▶ _REQUIRED WORK_: Your answer should consist of the listing, repeated exactly.

▶ _THE DATA_:
•••

/-- COPY_COMPLETION. -/
def execCopyCompletion (engine command : Nat) (s : State) : Res :=
  match s.copyCmd? engine command with
  | none => .refused .notEnabled
  | some c =>
    let ops := s.copyOps engine command
    let near (o : Op) : Bool := match dieOfPlace o.place with | some d => d = dieOf c.cluster | none => true
    let done := if c.cw = allOnes ∨ c.kind = 1 ∨ c.kind = 4 then ops.isEmpty else ops.all fun o => !near o
    if c.left || c.counted || !done || !s.copyRuns engine c || (c.kind = 4 && decide (c.acks.length < cachePlaces)) then .refused .notEnabled
    else if c.cw = allOnes then .next (s.copyRetire engine command)
    else (s.completionAt engine c).toRes

/-! Streams (R233, R324). -/

def State.stream? (s : State) (g id : Nat) : Option Stream := (s.streams g).find? fun x => x.id = id

def State.modStreams (s : State) (g : Nat) (f : List Stream → List Stream) : State :=
  s.modGroup g fun gr => { gr with slice := gr.slice.map fun sl => { sl with streams := f sl.streams } }

def State.modStream (s : State) (g id : Nat) (f : Stream → Stream) : State := s.modStreams g fun l => l.map fun x => if x.id = id then f x else x

/-- Push the next element of a stream, and end the stream with its last: its slot is free then (R333). -/
def State.streamPush (s : State) (g : Nat) (st : Stream) (vs : List Tw) : State :=
  let s := s.onFifo g false st.q (pushMark st.id vs)
  if st.index + 1 = st.count then (s.onFifo g false st.q (dropMark st.id)).modStreams g fun l => l.filter fun x => x.id != st.id
  else s.modStream g st.id fun x => { x with index := x.index + 1, staged := x.staged.drop 1 }

/-- The reads that a stream has in flight or waiting to be pushed (R324). -/
def streamReads : Nat := 32

def Stream.ahead (st : Stream) : Nat := st.index + st.staged.length

/-- The address of the next element to read. -/
def Stream.va (st : Stream) : Nat := wrap 64 ((st.base : Int) + st.ahead * st.stride)

/-- A stream reads its next element. -/
def State.streamRead (s : State) (g : Nat) (gr : Group) (st : Stream) (ecc : Ecc) (reply : Reply) : Res :=
  let stage (s : State) (vs : List Tw) : Res := .next (s.modStream g st.id fun x => { x with staged := x.staged ++ [vs] })
  if st.count ≤ st.ahead || streamReads ≤ st.staged.length then .refused .notEnabled else
  match st.tok with
  | some t => stage s (tokOut st.wide t)
  | none =>
    match s.engineRead (.stream g st.id) gr.cluster gr.ctx st.clock st.va (if st.wide then 8 else 4) st.serial ecc reply with
    | .got s (.error t) => stage s (tokOut st.wide t)
    | .got s (.ok v) =>
      let lo : Tw := .data (BitVec.ofNat 32 v)
      stage s (if st.wide then [lo, .data (BitVec.ofNat 32 (v / 2 ^ 32))] else [lo])
    | x => x.toRes

/-- STREAM_ELEMENT_RETURN: an element of a stream returns, or the oldest one that has is pushed, in its stream's turn (R233, R324). -/
def execStreamElementReturn (group stream : Nat) (ecc : Ecc) (reply : Option Reply) (s0 : State) : Res :=
  let s := s0.modStream group stream fun x => { x with walks := keep (fun k _ => inPages [x.va] k) x.walks }
  match s.stream? group stream, s.group? group with
  | some st, some gr =>
    if (s.ctx gr.ctx).treated.contains (2, gr.cluster) || (s.ctx gr.ctx).down then .refused .notEnabled
    else match reply, st.staged with
      | some r, _ => s.streamRead group gr st ecc r
      | none, vs :: _ => if s.mayPush group false st.q st.id vs.length then .next (s.streamPush group st vs) else .refused .notEnabled
      | none, [] => .refused .notEnabled
  | _, _ => .refused .notEnabled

•••

▶ _RESPONSE TO THIS EXERCISE_:
/-- COPY_COMPLETION. -/
def execCopyCompletion (engine command : Nat) (s : State) : Res :=
  match s.copyCmd? engine command with
  | none => .refused .notEnabled
  | some c =>
    let ops := s.copyOps engine command
    let near (o : Op) : Bool := match dieOfPlace o.place with | some d => d = dieOf c.cluster | none => true
    let done := if c.cw = allOnes ∨ c.kind = 1 ∨ c.kind = 4 then ops.isEmpty else ops.all fun o => !near o
    if c.left || c.counted || !done || !s.copyRuns engine c || (c.kind = 4 && decide (c.acks.length < cachePlaces)) then .refused .notEnabled
    else if c.cw = allOnes then .next (s.copyRetire engine command)
    else (s.completionAt engine c).toRes

/-! Streams (R233, R324). -/

def State.stream? (s : State) (g id : Nat) : Option Stream := (s.streams g).find? fun x => x.id = id

def State.modStreams (s : State) (g : Nat) (f : List Stream → List Stream) : State :=
  s.modGroup g fun gr => { gr with slice := gr.slice.map fun sl => { sl with streams := f sl.streams } }

def State.modStream (s : State) (g id : Nat) (f : Stream → Stream) : State := s.modStreams g fun l => l.map fun x => if x.id = id then f x else x

/-- Push the next element of a stream, and end the stream with its last: its slot is free then (R333). -/
def State.streamPush (s : State) (g : Nat) (st : Stream) (vs : List Tw) : State :=
  let s := s.onFifo g false st.q (pushMark st.id vs)
  if st.index + 1 = st.count then (s.onFifo g false st.q (dropMark st.id)).modStreams g fun l => l.filter fun x => x.id != st.id
  else s.modStream g st.id fun x => { x with index := x.index + 1, staged := x.staged.drop 1 }

/-- The reads that a stream has in flight or waiting to be pushed (R324). -/
def streamReads : Nat := 32

def Stream.ahead (st : Stream) : Nat := st.index + st.staged.length

/-- The address of the next element to read. -/
def Stream.va (st : Stream) : Nat := wrap 64 ((st.base : Int) + st.ahead * st.stride)

/-- A stream reads its next element. -/
def State.streamRead (s : State) (g : Nat) (gr : Group) (st : Stream) (ecc : Ecc) (reply : Reply) : Res :=
  let stage (s : State) (vs : List Tw) : Res := .next (s.modStream g st.id fun x => { x with staged := x.staged ++ [vs] })
  if st.count ≤ st.ahead || streamReads ≤ st.staged.length then .refused .notEnabled else
  match st.tok with
  | some t => stage s (tokOut st.wide t)
  | none =>
    match s.engineRead (.stream g st.id) gr.cluster gr.ctx st.clock st.va (if st.wide then 8 else 4) st.serial ecc reply with
    | .got s (.error t) => stage s (tokOut st.wide t)
    | .got s (.ok v) =>
      let lo : Tw := .data (BitVec.ofNat 32 v)
      stage s (if st.wide then [lo, .data (BitVec.ofNat 32 (v / 2 ^ 32))] else [lo])
    | x => x.toRes

/-- STREAM_ELEMENT_RETURN: an element of a stream returns, or the oldest one that has is pushed, in its stream's turn (R233, R324). -/
def execStreamElementReturn (group stream : Nat) (ecc : Ecc) (reply : Option Reply) (s0 : State) : Res :=
  let s := s0.modStream group stream fun x => { x with walks := keep (fun k _ => inPages [x.va] k) x.walks }
  match s.stream? group stream, s.group? group with
  | some st, some gr =>
    if (s.ctx gr.ctx).treated.contains (2, gr.cluster) || (s.ctx gr.ctx).down then .refused .notEnabled
    else match reply, st.staged with
      | some r, _ => s.streamRead group gr st ecc r
      | none, vs :: _ => if s.mayPush group false st.q st.id vs.length then .next (s.streamPush group st vs) else .refused .notEnabled
      | none, [] => .refused .notEnabled
  | _, _ => .refused .notEnabled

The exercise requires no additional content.